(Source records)

=====

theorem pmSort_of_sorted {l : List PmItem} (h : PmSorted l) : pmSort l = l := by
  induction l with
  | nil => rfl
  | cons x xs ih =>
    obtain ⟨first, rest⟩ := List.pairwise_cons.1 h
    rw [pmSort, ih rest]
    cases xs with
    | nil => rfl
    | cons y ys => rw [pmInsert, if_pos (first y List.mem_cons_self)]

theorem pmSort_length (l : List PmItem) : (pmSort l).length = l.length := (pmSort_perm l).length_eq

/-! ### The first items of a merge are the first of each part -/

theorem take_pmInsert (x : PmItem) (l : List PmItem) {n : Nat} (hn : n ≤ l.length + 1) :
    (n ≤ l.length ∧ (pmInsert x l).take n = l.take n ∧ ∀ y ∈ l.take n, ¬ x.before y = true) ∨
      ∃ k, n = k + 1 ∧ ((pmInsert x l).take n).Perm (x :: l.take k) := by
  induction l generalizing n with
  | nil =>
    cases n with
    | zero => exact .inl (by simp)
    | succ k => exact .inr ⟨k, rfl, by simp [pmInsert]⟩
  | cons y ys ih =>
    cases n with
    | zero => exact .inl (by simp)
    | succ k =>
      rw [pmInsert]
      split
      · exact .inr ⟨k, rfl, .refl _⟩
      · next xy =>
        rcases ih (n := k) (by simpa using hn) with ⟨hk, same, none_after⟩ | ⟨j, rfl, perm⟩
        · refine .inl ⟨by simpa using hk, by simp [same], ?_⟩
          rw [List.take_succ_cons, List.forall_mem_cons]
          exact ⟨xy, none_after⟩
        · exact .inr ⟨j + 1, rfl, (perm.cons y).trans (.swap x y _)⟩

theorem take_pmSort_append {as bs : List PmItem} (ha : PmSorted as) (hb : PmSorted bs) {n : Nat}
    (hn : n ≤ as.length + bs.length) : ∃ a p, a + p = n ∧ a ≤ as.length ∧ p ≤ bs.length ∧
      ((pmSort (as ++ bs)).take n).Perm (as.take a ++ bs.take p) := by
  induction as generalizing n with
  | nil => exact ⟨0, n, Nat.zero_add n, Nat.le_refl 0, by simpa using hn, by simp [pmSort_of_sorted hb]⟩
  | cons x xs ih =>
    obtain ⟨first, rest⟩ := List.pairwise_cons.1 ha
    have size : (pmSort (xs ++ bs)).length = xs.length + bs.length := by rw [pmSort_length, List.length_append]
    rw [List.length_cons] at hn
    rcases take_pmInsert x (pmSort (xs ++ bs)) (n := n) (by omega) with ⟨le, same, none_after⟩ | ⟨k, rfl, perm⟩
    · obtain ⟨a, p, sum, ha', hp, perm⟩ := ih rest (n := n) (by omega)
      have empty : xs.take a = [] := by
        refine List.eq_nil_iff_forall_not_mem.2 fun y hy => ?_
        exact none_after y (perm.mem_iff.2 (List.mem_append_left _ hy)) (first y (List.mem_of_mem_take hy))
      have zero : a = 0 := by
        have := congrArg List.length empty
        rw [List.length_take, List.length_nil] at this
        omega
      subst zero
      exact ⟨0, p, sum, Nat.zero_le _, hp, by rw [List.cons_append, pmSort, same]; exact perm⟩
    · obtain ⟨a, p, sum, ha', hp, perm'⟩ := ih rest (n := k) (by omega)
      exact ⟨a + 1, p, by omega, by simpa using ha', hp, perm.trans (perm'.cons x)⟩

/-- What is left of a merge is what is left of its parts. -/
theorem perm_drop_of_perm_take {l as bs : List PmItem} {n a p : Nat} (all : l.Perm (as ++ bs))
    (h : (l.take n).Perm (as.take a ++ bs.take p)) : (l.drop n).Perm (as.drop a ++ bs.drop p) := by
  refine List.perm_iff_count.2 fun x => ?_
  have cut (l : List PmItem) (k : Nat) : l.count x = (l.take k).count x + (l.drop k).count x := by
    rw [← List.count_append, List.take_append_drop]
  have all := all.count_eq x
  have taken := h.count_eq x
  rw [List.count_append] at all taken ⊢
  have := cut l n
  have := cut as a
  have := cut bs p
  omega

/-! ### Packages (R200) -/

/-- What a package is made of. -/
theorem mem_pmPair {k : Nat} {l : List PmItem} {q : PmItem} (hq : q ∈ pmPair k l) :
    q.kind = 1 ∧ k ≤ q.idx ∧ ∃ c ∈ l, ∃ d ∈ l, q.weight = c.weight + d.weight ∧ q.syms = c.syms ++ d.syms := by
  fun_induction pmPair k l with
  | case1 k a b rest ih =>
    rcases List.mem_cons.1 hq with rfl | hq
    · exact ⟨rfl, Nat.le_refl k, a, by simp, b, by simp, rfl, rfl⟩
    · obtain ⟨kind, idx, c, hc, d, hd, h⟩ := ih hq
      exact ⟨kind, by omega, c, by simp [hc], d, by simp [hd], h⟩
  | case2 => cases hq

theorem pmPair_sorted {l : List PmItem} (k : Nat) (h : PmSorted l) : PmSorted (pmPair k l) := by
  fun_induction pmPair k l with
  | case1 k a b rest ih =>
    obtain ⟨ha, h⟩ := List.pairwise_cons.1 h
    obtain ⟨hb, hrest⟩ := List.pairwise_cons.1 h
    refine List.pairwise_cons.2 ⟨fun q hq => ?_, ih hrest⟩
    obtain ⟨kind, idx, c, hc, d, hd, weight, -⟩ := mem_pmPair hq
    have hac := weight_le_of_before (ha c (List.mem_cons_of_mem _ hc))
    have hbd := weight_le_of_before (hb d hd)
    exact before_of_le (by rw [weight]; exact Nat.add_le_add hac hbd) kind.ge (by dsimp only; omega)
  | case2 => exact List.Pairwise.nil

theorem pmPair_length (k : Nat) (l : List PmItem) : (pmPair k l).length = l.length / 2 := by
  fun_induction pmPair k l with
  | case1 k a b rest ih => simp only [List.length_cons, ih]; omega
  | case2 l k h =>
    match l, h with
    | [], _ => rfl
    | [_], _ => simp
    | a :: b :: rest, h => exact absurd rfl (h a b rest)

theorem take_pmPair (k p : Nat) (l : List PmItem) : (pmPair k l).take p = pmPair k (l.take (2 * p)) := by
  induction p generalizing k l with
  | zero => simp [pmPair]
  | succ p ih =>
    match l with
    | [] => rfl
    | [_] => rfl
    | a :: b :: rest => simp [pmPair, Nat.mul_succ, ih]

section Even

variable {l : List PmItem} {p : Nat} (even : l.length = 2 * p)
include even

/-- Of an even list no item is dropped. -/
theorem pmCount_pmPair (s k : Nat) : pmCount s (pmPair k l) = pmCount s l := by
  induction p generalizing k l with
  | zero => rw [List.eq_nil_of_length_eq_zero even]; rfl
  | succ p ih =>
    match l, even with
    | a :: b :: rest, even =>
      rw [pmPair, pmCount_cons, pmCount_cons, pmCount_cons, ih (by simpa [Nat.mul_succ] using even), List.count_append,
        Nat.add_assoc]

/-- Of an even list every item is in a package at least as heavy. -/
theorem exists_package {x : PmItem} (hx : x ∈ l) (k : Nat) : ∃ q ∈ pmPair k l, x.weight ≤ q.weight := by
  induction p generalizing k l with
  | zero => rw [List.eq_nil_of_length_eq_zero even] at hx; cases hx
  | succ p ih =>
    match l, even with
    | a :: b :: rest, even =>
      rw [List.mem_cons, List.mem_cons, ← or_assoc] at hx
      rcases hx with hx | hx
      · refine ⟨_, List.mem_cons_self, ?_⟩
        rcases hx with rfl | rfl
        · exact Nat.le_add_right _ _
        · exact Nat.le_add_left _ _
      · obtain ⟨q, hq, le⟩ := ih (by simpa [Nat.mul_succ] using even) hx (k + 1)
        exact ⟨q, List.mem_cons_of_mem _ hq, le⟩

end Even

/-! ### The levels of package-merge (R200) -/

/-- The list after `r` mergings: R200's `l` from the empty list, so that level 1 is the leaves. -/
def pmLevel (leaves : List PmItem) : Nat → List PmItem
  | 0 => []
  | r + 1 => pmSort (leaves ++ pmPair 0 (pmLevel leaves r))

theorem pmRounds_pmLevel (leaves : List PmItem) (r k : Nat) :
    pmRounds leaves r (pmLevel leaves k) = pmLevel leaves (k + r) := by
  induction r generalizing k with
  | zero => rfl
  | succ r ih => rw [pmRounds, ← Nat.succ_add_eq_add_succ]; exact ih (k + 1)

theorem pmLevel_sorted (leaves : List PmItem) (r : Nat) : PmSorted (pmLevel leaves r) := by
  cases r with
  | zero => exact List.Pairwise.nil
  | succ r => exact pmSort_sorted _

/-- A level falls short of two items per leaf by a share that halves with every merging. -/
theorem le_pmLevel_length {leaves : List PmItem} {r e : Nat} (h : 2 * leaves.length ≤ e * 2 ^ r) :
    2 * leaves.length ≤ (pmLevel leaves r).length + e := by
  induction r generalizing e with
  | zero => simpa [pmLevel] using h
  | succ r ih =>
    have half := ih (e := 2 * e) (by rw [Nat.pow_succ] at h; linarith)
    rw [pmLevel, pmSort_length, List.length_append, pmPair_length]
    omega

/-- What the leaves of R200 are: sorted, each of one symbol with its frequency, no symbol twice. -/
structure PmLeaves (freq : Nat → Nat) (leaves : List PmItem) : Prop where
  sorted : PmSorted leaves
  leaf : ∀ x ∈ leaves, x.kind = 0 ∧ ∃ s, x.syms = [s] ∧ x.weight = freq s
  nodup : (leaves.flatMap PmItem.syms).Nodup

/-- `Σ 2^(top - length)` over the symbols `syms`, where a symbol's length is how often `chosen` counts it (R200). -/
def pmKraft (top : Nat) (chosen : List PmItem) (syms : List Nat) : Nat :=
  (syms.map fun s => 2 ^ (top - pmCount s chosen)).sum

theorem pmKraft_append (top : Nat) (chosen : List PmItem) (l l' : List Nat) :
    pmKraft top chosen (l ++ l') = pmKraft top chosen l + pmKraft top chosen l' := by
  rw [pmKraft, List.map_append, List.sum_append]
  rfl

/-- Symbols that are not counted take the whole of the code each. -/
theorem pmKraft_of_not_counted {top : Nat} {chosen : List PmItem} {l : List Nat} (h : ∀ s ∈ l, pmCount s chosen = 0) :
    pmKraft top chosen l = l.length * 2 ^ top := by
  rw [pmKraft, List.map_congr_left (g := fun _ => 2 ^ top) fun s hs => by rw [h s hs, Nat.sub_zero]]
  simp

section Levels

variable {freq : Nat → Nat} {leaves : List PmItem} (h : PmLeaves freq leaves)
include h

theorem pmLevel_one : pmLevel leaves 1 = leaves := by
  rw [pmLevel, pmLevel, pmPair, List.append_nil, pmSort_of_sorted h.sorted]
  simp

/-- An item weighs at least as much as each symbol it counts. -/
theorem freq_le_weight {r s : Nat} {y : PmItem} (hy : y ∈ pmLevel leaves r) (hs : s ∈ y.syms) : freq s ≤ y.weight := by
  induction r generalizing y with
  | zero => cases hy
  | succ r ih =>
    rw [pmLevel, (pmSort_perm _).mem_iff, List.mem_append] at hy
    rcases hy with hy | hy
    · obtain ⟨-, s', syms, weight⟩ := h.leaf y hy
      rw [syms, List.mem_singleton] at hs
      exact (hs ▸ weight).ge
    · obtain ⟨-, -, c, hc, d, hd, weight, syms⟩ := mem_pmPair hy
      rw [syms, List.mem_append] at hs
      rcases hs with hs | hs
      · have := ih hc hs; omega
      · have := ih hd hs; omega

=====

If a line in the records contains the word "only", copy it.

    exact before_of_le (by rw [weight]; exact Nat.add_le_add hac hbd) kind.ge (by dsimp only; omega)
  | case1 k a b rest ih => simp only [List.length_cons, ih]; omega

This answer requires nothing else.